Thanks to [Lazarus] for the tip!

13 thoughts on “The Legend Of Zelda: Decompiled

  1. While amazing work on it so far. The headline on the MVG title is just plain wrong. It’s only partially done, and stuff could still break if code is moved around (called “shiftability”)

    Note that there is work done on all zelda games:

    I’ve done some work myself on the LADX (gameboy) one. Which I also wouldn’t call anywhere near “fully decompiled” even if it’s mostly shiftable, I know of a few odds and ends that can still break.

  2. Frowned on? That’s a bit entitled and ungrateful.

    I certainly don’t expect everyone to released the fruits of their labour for free. Those that do, get my respect. And support if I use their stuff.

    1. While that may be true about games and other media that are more akin to works of art than research material, I simply can’t understand it for other kinds of software. When I need something, I code it, then I make available to others to improve; if it exists, I add the functionality I want or fix the issues that annoy me. If that’s outside my knowledge, I send a tip to someone else who can do it. The software “market” wasn’t a thing originally, and it is progressively going back to that. Nowadays people would laugh at you if you said you want to sell your operating system or web browser. Games by nature don’t follow that logic: they are just for entertainment and don’t really compete for niches, so it makes sense that developers can actually “sell” them.

    2. Fruits of their labor? That’s a bit dense and half baked. What are you talking about?

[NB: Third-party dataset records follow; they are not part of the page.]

-- ==== Sys2Proof/Laws/Watch.lean ====
section
/-! SUPPORT. Everything that handing notices and evaluating watch conditions can do: the ports' queues and owed lists, the owed flags,
and the flags and conditions of groups, and nothing else. -/
namespace Sys2Proof.Machine

/-! ### What a WATCH or an evaluation touches -/

/-- Only groups, port S's notices and owed list, and the device record differ. -/
structure WatchOnly (s t : State) : Prop where
  base : KeepsBase s t
  generator : t.generator = s.generator
  agents : t.agents = s.agents
  calls : t.calls = s.calls
  callTriggers : t.callTriggers = s.callTriggers
  agentTriggers : t.agentTriggers = s.agentTriggers
  sweepWaiting : t.sweepWaiting = s.sweepWaiting
  segments : t.segments = s.segments
  sources : t.sources = s.sources
  channels : t.channels = s.channels
  waitList : t.waitList = s.waitList
  portA : t.portA = s.portA
  portB : t.portB = s.portB
  slots : KeepsSlots s t
  /-- Every group keeps all but its flags and conditions. -/
  groups : ∀ g, { t.group g with flags := {}, conditions := {} } = { s.group g with flags := {}, conditions := {} }

theorem WatchOnly.refl (s : State) : WatchOnly s s := by
  constructor <;> first | rfl | exact KeepsBase.refl s | exact KeepsSlots.refl s | (intro; rfl)

theorem WatchOnly.trans {s t u : State} (h : WatchOnly s t) (k : WatchOnly t u) : WatchOnly s u where
  base := h.base.trans k.base
  generator := k.generator.trans h.generator
  agents := k.agents.trans h.agents
  calls := k.calls.trans h.calls
  callTriggers := k.callTriggers.trans h.callTriggers
  agentTriggers := k.agentTriggers.trans h.agentTriggers
  sweepWaiting := k.sweepWaiting.trans h.sweepWaiting
  segments := k.segments.trans h.segments
  sources := k.sources.trans h.sources
  channels := k.channels.trans h.channels
  waitList := k.waitList.trans h.waitList
  portA := k.portA.trans h.portA
  portB := k.portB.trans h.portB
  slots := h.slots.trans k.slots
  groups g := (k.groups g).trans (h.groups g)

theorem WatchOnly.agent {s t : State} (h : WatchOnly s t) (a : AgentSlot) : t.agent a = s.agent a := by
  simp [State.agent, h.agents]
theorem WatchOnly.call {s t : State} (h : WatchOnly s t) (c : CallSlot) : t.call c = s.call c := by
  simp [State.call, h.calls]

/-- A group keeps each field that is neither a flag nor a condition. -/
theorem WatchOnly.field {α : Type} {s t : State} (h : WatchOnly s t) (f : GroupRec → α)
    (hf : ∀ r, f { r with flags := {}, conditions := {} } = f r) (g : Group) : f (t.group g) = f (s.group g) := by
  rw [← hf (t.group g), h.groups g, hf]

theorem WatchOnly.active {s t : State} (h : WatchOnly s t) (g : Group) : (t.group g).active = (s.group g).active :=
  h.field GroupRec.active (fun _ => rfl) g
theorem WatchOnly.queue {s t : State} (h : WatchOnly s t) (g : Group) : (t.group g).queue = (s.group g).queue :=
  h.field GroupRec.queue (fun _ => rfl) g
theorem WatchOnly.staffed {s t : State} (h : WatchOnly s t) (g : Group) : (t.group g).staffed = (s.group g).staffed :=
  h.field GroupRec.staffed (fun _ => rfl) g

/-- A fold of steps that touch only this touches only this. -/
theorem WatchOnly.foldl {α : Type} {f : State → α → State} (h : ∀ s x, WatchOnly s (f s x)) (l : List α) (s : State) :
    WatchOnly s (l.foldl f s) := by
  induction l generalizing s with
  | nil => exact .refl s
  | cons x l ih => exact (h s x).trans (ih _)

theorem setDevice_watch (s : State) (d : DeviceRec) : WatchOnly s (s.setDevice d) := by
  constructor <;> first | rfl | (constructor <;> first | rfl | (intro; rfl)) | (intro; rfl)

/-- A change of port S's queue or owed list touches only this. -/
theorem setPortS_watch (s : State) (r : PortRec) (h1 : r.slot = s.portS.slot) (h2 : r.response = s.portS.response)
    (h3 : r.rejected = s.portS.rejected) (h4 : r.shifted = s.portS.shifted) : WatchOnly s (s.setPort .s r) := by
  constructor <;>
    first
    | rfl
    | (intro; rfl)
    | (constructor <;> rfl)
    | (constructor <;> intro p <;> cases p <;> first | rfl | assumption)

/-- A change of a group's flags or conditions touches only this. -/
theorem setGroup_watch (s : State) (g : Group) (r : GroupRec)
    (h : { r with flags := {}, conditions := {} } = { s.group g with flags := {}, conditions := {} }) :
    WatchOnly s (s.setGroup g r) := by
  constructor <;>
    first
    | rfl
    | (constructor <;> rfl)
    | (constructor <;> intro p <;> rfl)
    | skip
  intro i
  rw [State.setGroup_group]
  split
  · next e => exact e ▸ h
  · rfl

/-- Handing a WATCH touches only port S's queue and owed list and the device's WATCH owed flag (R187, R192). -/
theorem handWatch_watch (s : State) : WatchOnly s s.handWatch := by
  unfold State.handWatch
  split
  · split
    · exact .refl s
    · exact setPortS_watch _ _ rfl rfl rfl rfl
  · split
    · exact .refl s
    · exact (setDevice_watch s _).trans (setPortS_watch _ _ rfl rfl rfl rfl)

theorem raiseGroupFlag_watch (s : State) (g : Group) (k : GroupKind) : WatchOnly s (s.raiseGroupFlag g k) := by
  unfold State.raiseGroupFlag
  dsimp only
  split
  · exact .refl s
  · have h := setGroup_watch s g { s.group g with flags := (s.group g).flags.set k true } rfl
    split
    · exact h
    · exact h.trans (handWatch_watch _)

/-- Evaluating a condition touches only groups' flags and conditions and what a WATCH touches (R46). -/
theorem evalCondition_watch (s : State) (g : Group) (k : GroupKind) (v : Bool) : WatchOnly s (s.evalCondition g k v) := by
  unfold State.evalCondition
  dsimp only
  have h := setGroup_watch s g { s.group g with conditions := (s.group g).conditions.set k v } rfl
  split
  · exact h.trans (raiseGroupFlag_watch _ _ _)
  · exact h

theorem evalDepth_watch (s : State) (g : Group) : WatchOnly s (s.evalDepth g) := evalCondition_watch ..
theorem evalWait_watch (s : State) (g : Group) : WatchOnly s (s.evalWait g) := evalCondition_watch ..
theorem evalNoStaff_watch (s : State) (g : Group) : WatchOnly s (s.evalNoStaff g) := evalCondition_watch ..
theorem evalQueue_watch (s : State) (g : Group) : WatchOnly s (s.evalQueue g) :=
  ((evalDepth_watch s g).trans (evalWait_watch _ g)).trans (evalNoStaff_watch _ g)

theorem raiseSegmentFault_watch (s : State) : WatchOnly s s.raiseSegmentFault := by
  unfold State.raiseSegmentFault
  dsimp only
  split
  · exact .refl s
  · split
    · exact setDevice_watch s _
    · exact (setDevice_watch s _).trans (handWatch_watch _)

theorem raiseStarved_watch (s : State) : WatchOnly s s.raiseStarved := by
  unfold State.raiseStarved
  dsimp only
  split
  · exact .refl s
  · split
    · exact setDevice_watch s _
    · exact (setDevice_watch s _).trans (handWatch_watch _)

theorem raisePurgeDone_watch (s : State) : WatchOnly s s.raisePurgeDone := by
  unfold State.raisePurgeDone
  split
  · exact .refl s
  · exact (setDevice_watch s _).trans (handWatch_watch _)

theorem evalStarved_watch (s : State) : WatchOnly s s.evalStarved := by
  unfold State.evalStarved
  dsimp only
  split
  · exact (setDevice_watch s _).trans (raiseStarved_watch _)
  · exact setDevice_watch s _

end Sys2Proof.Machine
end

It’s 2021, what kind of code could be written that thousands, possibly hundreds of thousands of people, couldn’t possibly write themselves? People that are hacking these things have clearly, already bought their product you dolt.

    3. This is hack a day, the “Open source is the best thing since slice breed.” community, or at least some makes articles in that fashion…

      My own opinion is that open source and closed source software has their own merits, their own pros and cons.

      I personally think a programmer or organization/company is entitled to get some monetary compensation for the work that they have done. As to be able to continue doing more contributions and to uphold/service what they have created so far. Open source projects don’t tend to pay one’s rent after all.

      This however doesn’t mean that all closed source projects are “perfect”, a lot are actually quite abhorrent….
      But likewise, a lot of open source software is also garbage.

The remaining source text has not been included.